- Your task:
Give back only one number: how many lines in the data below contain the word "count".

- Source material:

┄┄┄┄┄┄┄┄┄┄

/-- R269 to R277, R291, R296: the timers of a lane that carries dispatches, and the INIT exchange. -/
def Obligations.LinkRowsComplete : Prop :=
  (∀ (s : State) (t : Nat) (n : Fin 16),
    (s.carries n = true → (s.advance t).past (.lane .ack n) (8 * usQ) = true → Does (.ackSendTimer t n) s fun u =>
      (∃ p, u.sent = s.sent ++ [.ctl n 0xA5 p]) ∧ (u.lane n).freedSinceAck = 0) ∧
    ((s.advance t).past (.lane .ack n) (8 * usQ) = false → Idles (.ackSendTimer t n) s) ∧
    (s.carries n = true → (s.lane n).replay ≠ [] →
      (s.advance t).past (.lane .replay n) (s.fld (Reg.COU_PROTO_CTRL n) 0 8 * usQ) = true → Does (.replayTimeout t n) s fun u =>
      u.fld (Reg.COU_REPLAY n) 0 16 = (s.fld (Reg.COU_REPLAY n) 0 16 + (s.lane n).replay.length) % 2 ^ 16 ∧
      u.lane n = { s.lane n with scrambler := (u.lane n).scrambler, lineBlock := (u.lane n).lineBlock }) ∧
    ((s.lane n).replay = [] ∨ (s.advance t).past (.lane .replay n) (s.fld (Reg.COU_PROTO_CTRL n) 0 8 * usQ) = false →
      Idles (.replayTimeout t n) s) ∧
    (∀ x, s.carries n = true → (s.lane n).nakOut = some x → (s.advance t).past (.lane .nak n) (20 * usQ) = true → Does (.nakRepeat t n) s fun u =>
      u.fld (Reg.COU_NAK n) 0 16 = (s.fld (Reg.COU_NAK n) 0 16 + 1) % 2 ^ 16) ∧
    ((s.lane n).nakOut = none ∨ (s.advance t).past (.lane .nak n) (20 * usQ) = false → Idles (.nakRepeat t n) s) ∧
    (∀ x rest, s.carries n = true → (s.lane n).letters = x :: rest → (s.lane n).txCredit < x.blocks → (s.lane n).sync = false →
      (s.advance t).past (.lane .ackRx n) (8 * s.fld (Reg.COU_PROTO_CTRL n) 8 8 * usQ) = true → Does (.creditWatchdog t n) s fun u => (u.lane n).sync = true ∧ (u.lane n).letters = (s.lane n).letters) ∧
    ((s.lane n).letters = [] → Idles (.creditWatchdog t n) s ∧ Idles (.dispatchSend t n) s) ∧
    ((s.lane n).sync = true ∨ (s.advance t).past (.lane .ackRx n) (8 * s.fld (Reg.COU_PROTO_CTRL n) 8 8 * usQ) = false →
      Idles (.creditWatchdog t n) s) ∧
    (s.carries n = true → (s.lane n).sync = true → (s.advance t).past (.lane .syncReq n) (16 * usQ) = true → Does (.resyncRepeat t n) s fun u =>
      ∃ p, u.sent = s.sent ++ [.ctl n 0xA5 p]) ∧
    (s.carries n = true → (s.lane n).sync = true → (s.advance t).past (.lane .sync n) (1000 * usQ) = true → Does (.creditSync t n) s fun u =>
      (u.lane n).st = .recover ∧ u.flt.active.getLsbD FaultCode.creditSync.cls = true) ∧
    ((s.lane n).sync = false → Idles (.resyncRepeat t n) s ∧ Idles (.creditSync t n) s) ∧
    ((s.advance t).past (.lane .syncReq n) (16 * usQ) = false → Idles (.resyncRepeat t n) s) ∧
    ((s.advance t).past (.lane .sync n) (1000 * usQ) = false → Idles (.creditSync t n) s) ∧
    (s.carries n = false → Idles (.ackSendTimer t n) s ∧ Idles (.replayTimeout t n) s ∧ Idles (.nakRepeat t n) s ∧
      Idles (.creditWatchdog t n) s ∧ Idles (.resyncRepeat t n) s ∧ Idles (.creditSync t n) s ∧
      Idles (.dispatchSend t n) s ∧ Idles (.fineBeacon t n) s)) ∧
  (∀ (s : State) (t : Nat) (n : Fin 16) (x : Letter) (rest : List Letter), s.carries n = true →
    (s.lane n).letters = x :: rest → x.blocks ≤ (s.lane n).txCredit →
    ((s.lane n).replay.map fun d => d.data.length).sum + x.blocks ≤ 256 →
    Does (.dispatchSend t n) s fun u =>
      (u.lane n).letters = rest ∧ (u.lane n).txNext = (s.lane n).txNext + 1 ∧
      (u.lane n).sent = (s.lane n).sent + x.blocks ∧ (u.lane n).replay.length = (s.lane n).replay.length + 1 ∧
      u.sent.length = s.sent.length + x.blocks + 2) ∧
  (∀ (s : State) (t : Nat) (n : Fin 16) (blocks : Nat), s.plc.castlings = [] →
    Does (.creditRelease t n blocks) s fun u => (u.lane n).buffer = (s.lane n).buffer.drop blocks) ∧
  (∀ (s : State) (t : Nat) (n : Fin 16) (p : Ctl), (s.lane n).st = .credit → s.isPeer n = false → checkOk p = true →
    (16 ≤ cf p 0 12 → 8 ≤ cf p 32 8 → cf p 45 3 = 1 → cf p 40 1 = 1 → Does (.initBlock t n p) s fun u =>
      (u.lane n).initGood = true ∧ (u.lane n).pCredits = cf p 0 12 ∧
      (u.lane n).initSeen = ((s.lane n).initSeen || decide (cf p 12 1 = 1))) ∧
    (cf p 0 12 < 16 ∨ cf p 32 8 < 8 ∨ cf p 45 3 ≠ 1 ∨ cf p 40 1 = 0 → Does (.initBlock t n p) s fun u =>
      (u.lane n).initGood = (s.lane n).initGood ∧ u.flt.active.getLsbD FaultCode.satParam.cls = true)) ∧
  (∀ (s : State) (t : Nat) (n : Fin 16),
    ((s.lane n).st = .credit → s.isPeer n = false → (s.advance t).past (.lane .init n) (usQ) = true → Does (.initSend t n) s fun u =>
      ((s.lane n).initGood = true → (s.lane n).initSeen = true → (u.lane n).st = .active ∧ (u.lane n).attempt = 0) ∧
      ((s.lane n).initGood = false ∨ (s.lane n).initSeen = false →
        u.lane n = { s.lane n with scrambler := (u.lane n).scrambler, lineBlock := (u.lane n).lineBlock } ∧
        ∃ p, u.sent = s.sent ++ [.ctl n 0xC3 p])) ∧
    ((s.lane n).st ≠ .credit ∨ s.isPeer n = true ∨ (s.advance t).past (.lane .init n) (usQ) = false → Idles (.initSend t n) s)) ∧
  (∀ (s : State) (t : Nat) (n : Fin 16),
    (s.carries n = true → s.tb.st.live = true → s.fld (Reg.COU_BEACON n) 0 16 ≠ 0 →
      (s.lane n).beacons = 0 ∨ (s.advance t).past (.lane .beacon n) (s.fld (Reg.COU_BEACON n) 0 16 * usQ) = true →
      Does (.fineBeacon t n) s fun u =>
        (u.lane n).beacons = (s.lane n).beacons + 1 ∧ ∃ l p, u.sent = s.sent ++ l ++ [.ctl n 0x4B p]) ∧
    (s.tb.st.live = false ∨ s.fld (Reg.COU_BEACON n) 0 16 = 0 ∨
      (s.lane n).beacons ≠ 0 ∧ (s.advance t).past (.lane .beacon n) (s.fld (Reg.COU_BEACON n) 0 16 * usQ) = false →
      Idles (.fineBeacon t n) s))

/-- R290, R292, R353: a letter that passes its checks waits for its lane; the RETURN timer of a lane. -/
def Obligations.LetterRowsComplete : Prop :=
  (∀ (s : State) (t : Nat) (ring : Fin 64) (d : Desc) (buf : List Byte), s.head ring.val 0x50 = some d →
    descOnly d [(8, 0, 4), (8, 8, 6), (8, 16, 10), (0x10, 0, 64), (0x18, 0, 32)] = true → df d 0x10 0 3 = 0 →
    1 ≤ df d 8 16 10 → df d 8 16 10 ≤ 512 → df d 8 16 10 ≤ df d 0x18 0 32 → s.isPeer (df d 8 0 4) = false →
    (s.lane (df d 8 0 4)).st = .active →
    (s.lane (df d 8 0 4)).letters.length + (s.lane (df d 8 0 4)).replay.length < 16 →
    Does (.letterPost t ring (some buf)) s fun u =>
      ∃ x, (u.lane (df d 8 0 4)).letters = (s.lane (df d 8 0 4)).letters ++ [x] ∧
        x.bytes = (buf ++ List.replicate (df d 8 16 10) 0).take (df d 8 16 10) ∧ x.tag = descTag d ∧ x.ackRing = df d 8 8 6) ∧
  (∀ (s : State) (t : Nat) (n : Fin 16) (reason : Fin 32),
    let o := tget {} (s.lane n).occurs reason.val
    (o.running = true → 0 < o.count → (s.advance t).past (.laneReturn n reason) (1000 * usQ) = true → Does (.laneReturnTimer t n reason) s fun u =>
      tget {} (u.lane n).occurs reason.val = { running := true } ∧
      (u.ring (s.fld (Reg.COU_PROTO_CTRL n) 16 6)).produced = (s.ring (s.fld (Reg.COU_PROTO_CTRL n) 16 6)).produced + 1) ∧
    (o.running = true → o.count = 0 → (s.advance t).past (.laneReturn n reason) (1000 * usQ) = true → Does (.laneReturnTimer t n reason) s fun u =>
      tget {} (u.lane n).occurs reason.val = {} ∧ u.rings = s.rings) ∧
    (o.running = false ∨ (s.advance t).past (.laneReturn n reason) (1000 * usQ) = false → Idles (.laneReturnTimer t n reason) s))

┄┄┄┄┄┄┄┄┄┄

- Written answer:
2